◆ What you have to do: Could you print every line from the first one of the records below through the line containing "[0x42, 0x4D] ++", with both included and nothing else?

*** Source material ***

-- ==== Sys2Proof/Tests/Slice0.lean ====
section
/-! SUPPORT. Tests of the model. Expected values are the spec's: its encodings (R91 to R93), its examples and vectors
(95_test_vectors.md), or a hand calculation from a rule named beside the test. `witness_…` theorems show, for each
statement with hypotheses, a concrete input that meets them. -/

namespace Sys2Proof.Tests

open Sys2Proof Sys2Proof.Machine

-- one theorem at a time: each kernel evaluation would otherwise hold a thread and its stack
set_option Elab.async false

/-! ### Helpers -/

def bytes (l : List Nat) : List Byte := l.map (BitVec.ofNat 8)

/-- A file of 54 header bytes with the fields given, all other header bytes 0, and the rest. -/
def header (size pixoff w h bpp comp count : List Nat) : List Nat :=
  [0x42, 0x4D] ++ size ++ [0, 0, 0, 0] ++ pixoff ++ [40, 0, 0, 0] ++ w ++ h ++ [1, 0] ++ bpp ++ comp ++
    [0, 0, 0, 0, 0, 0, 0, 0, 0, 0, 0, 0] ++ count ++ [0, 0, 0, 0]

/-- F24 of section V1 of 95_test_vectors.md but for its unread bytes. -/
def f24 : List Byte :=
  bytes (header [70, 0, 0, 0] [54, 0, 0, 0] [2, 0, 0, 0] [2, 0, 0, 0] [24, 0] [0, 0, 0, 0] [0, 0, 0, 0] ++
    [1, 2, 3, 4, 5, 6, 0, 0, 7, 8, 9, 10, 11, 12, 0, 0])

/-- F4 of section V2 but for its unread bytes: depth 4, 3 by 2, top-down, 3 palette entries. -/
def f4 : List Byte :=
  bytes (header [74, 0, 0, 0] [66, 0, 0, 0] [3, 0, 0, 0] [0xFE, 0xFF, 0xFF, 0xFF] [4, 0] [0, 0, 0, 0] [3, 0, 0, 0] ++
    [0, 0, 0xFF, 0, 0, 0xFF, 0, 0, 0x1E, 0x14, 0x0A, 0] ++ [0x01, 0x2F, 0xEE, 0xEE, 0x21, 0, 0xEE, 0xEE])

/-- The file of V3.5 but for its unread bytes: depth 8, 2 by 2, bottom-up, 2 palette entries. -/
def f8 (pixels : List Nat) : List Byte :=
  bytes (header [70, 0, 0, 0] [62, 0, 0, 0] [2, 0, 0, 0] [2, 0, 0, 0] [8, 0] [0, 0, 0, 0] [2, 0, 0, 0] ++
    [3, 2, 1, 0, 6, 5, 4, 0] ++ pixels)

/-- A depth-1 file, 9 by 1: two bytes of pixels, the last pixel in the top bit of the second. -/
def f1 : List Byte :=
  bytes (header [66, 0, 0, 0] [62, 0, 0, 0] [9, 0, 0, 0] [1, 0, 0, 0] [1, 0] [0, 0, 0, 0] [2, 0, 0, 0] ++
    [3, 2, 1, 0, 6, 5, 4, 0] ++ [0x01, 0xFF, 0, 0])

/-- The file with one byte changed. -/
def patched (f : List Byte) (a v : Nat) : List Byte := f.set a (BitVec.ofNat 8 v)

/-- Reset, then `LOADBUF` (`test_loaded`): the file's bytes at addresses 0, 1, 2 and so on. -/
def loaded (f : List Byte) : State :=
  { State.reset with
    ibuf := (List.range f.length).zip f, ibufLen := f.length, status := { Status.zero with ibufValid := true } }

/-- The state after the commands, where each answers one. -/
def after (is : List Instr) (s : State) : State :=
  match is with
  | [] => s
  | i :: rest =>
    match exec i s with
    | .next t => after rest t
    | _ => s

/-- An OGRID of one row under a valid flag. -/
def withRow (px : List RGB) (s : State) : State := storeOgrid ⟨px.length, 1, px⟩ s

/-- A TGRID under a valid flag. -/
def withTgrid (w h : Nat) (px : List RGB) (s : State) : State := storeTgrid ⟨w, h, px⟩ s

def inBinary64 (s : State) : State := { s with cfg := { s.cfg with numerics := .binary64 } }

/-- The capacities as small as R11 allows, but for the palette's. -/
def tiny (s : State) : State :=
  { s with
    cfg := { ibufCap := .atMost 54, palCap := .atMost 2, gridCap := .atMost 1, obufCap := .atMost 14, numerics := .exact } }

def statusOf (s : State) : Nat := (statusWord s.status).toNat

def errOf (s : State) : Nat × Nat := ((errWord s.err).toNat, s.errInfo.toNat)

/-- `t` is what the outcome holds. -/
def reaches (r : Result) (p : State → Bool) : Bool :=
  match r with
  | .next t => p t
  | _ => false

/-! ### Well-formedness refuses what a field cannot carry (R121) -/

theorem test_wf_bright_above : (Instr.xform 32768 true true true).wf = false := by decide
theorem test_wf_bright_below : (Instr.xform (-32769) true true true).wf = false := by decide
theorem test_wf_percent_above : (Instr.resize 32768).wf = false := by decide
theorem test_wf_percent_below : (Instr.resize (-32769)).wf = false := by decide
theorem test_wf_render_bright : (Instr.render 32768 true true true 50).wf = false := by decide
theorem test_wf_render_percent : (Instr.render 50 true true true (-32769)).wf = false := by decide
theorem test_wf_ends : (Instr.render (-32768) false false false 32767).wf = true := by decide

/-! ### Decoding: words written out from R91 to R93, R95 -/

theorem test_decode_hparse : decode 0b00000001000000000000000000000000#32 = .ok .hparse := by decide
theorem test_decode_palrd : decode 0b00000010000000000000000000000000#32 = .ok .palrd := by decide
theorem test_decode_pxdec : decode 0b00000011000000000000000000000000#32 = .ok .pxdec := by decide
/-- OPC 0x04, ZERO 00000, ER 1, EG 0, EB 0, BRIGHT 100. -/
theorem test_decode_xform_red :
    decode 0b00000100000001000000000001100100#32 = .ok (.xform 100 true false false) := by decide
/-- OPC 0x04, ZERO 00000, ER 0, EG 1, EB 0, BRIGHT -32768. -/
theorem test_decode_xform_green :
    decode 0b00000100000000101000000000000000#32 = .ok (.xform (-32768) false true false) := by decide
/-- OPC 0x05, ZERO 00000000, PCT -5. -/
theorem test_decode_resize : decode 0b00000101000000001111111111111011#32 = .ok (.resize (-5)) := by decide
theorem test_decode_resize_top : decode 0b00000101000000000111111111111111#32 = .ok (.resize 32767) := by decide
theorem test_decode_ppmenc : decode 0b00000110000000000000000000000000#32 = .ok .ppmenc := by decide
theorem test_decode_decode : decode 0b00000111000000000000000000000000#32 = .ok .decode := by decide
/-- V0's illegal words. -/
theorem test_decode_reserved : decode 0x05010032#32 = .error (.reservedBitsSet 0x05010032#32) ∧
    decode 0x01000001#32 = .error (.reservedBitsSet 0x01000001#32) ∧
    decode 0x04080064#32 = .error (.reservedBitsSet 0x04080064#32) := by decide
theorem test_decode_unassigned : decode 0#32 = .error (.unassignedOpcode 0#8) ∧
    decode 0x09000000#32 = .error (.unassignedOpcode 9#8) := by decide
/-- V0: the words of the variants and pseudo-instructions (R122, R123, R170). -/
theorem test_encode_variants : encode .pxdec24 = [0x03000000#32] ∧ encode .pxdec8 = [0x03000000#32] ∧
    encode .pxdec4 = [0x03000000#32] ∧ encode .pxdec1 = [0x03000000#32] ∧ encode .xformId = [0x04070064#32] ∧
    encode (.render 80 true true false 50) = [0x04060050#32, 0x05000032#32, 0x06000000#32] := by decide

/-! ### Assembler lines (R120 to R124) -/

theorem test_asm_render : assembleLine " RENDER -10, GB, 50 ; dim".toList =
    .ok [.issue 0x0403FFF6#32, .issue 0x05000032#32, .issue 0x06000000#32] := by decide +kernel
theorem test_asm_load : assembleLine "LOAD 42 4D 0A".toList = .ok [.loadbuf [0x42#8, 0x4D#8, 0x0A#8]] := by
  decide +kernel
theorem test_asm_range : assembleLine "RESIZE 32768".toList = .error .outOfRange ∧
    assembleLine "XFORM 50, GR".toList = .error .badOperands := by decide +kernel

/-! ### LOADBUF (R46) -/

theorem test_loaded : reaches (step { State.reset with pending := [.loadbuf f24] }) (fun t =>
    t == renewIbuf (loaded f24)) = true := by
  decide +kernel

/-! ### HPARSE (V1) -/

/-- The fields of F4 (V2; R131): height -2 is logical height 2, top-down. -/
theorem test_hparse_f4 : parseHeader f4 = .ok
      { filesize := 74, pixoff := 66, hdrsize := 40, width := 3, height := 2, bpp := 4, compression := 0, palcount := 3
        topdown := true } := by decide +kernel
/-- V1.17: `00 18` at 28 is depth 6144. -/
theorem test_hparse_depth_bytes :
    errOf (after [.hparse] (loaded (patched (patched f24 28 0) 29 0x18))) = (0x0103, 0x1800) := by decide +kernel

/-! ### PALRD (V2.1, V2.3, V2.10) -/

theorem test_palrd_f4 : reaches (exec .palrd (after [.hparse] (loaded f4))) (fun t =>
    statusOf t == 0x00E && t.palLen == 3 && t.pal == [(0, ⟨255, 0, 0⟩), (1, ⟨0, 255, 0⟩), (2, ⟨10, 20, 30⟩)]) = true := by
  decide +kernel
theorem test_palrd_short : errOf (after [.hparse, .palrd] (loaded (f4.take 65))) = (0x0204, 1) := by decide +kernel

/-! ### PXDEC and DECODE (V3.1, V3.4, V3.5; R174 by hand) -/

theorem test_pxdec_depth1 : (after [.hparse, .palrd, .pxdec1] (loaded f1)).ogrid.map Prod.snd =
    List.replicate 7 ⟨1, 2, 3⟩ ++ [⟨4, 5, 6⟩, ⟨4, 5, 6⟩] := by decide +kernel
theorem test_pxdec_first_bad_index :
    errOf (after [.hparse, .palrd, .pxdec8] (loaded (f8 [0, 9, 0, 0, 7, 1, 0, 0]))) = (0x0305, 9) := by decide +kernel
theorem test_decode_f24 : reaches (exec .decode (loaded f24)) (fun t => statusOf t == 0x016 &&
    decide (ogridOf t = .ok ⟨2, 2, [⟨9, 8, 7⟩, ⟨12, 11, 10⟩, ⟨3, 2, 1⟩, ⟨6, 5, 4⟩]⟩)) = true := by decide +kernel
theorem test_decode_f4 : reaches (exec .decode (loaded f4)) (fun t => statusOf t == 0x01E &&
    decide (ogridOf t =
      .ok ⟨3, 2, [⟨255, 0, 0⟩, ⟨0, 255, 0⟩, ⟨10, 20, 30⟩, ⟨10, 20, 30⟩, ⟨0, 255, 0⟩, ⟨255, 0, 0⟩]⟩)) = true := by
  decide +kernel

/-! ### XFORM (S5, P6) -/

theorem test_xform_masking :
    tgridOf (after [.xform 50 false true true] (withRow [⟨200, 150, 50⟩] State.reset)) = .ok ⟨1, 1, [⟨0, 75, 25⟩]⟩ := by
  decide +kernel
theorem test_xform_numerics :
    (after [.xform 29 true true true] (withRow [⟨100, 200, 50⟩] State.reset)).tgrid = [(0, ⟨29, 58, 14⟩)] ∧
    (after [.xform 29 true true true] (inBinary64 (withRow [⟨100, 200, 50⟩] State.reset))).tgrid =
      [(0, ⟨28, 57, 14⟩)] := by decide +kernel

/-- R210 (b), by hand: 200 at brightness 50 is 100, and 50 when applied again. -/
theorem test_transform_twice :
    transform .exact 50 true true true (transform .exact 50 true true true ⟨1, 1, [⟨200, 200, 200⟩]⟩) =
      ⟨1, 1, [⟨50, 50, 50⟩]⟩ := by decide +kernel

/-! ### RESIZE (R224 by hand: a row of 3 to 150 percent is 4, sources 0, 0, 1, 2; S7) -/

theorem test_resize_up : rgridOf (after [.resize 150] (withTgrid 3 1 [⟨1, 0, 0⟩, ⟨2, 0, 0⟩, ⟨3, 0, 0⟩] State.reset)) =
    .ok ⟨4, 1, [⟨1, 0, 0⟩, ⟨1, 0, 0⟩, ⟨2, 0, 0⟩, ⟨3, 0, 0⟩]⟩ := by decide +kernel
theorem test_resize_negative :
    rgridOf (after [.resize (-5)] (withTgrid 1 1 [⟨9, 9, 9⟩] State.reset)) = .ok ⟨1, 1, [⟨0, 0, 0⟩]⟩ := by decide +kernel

*** End of Source material ***

◆ Answer to this task:
-- ==== Sys2Proof/Tests/Slice0.lean ====
section
/-! SUPPORT. Tests of the model. Expected values are the spec's: its encodings (R91 to R93), its examples and vectors
(95_test_vectors.md), or a hand calculation from a rule named beside the test. `witness_…` theorems show, for each
statement with hypotheses, a concrete input that meets them. -/

namespace Sys2Proof.Tests

open Sys2Proof Sys2Proof.Machine

-- one theorem at a time: each kernel evaluation would otherwise hold a thread and its stack
set_option Elab.async false

/-! ### Helpers -/

def bytes (l : List Nat) : List Byte := l.map (BitVec.ofNat 8)

/-- A file of 54 header bytes with the fields given, all other header bytes 0, and the rest. -/
def header (size pixoff w h bpp comp count : List Nat) : List Nat :=
  [0x42, 0x4D] ++ size ++ [0, 0, 0, 0] ++ pixoff ++ [40, 0, 0, 0] ++ w ++ h ++ [1, 0] ++ bpp ++ comp ++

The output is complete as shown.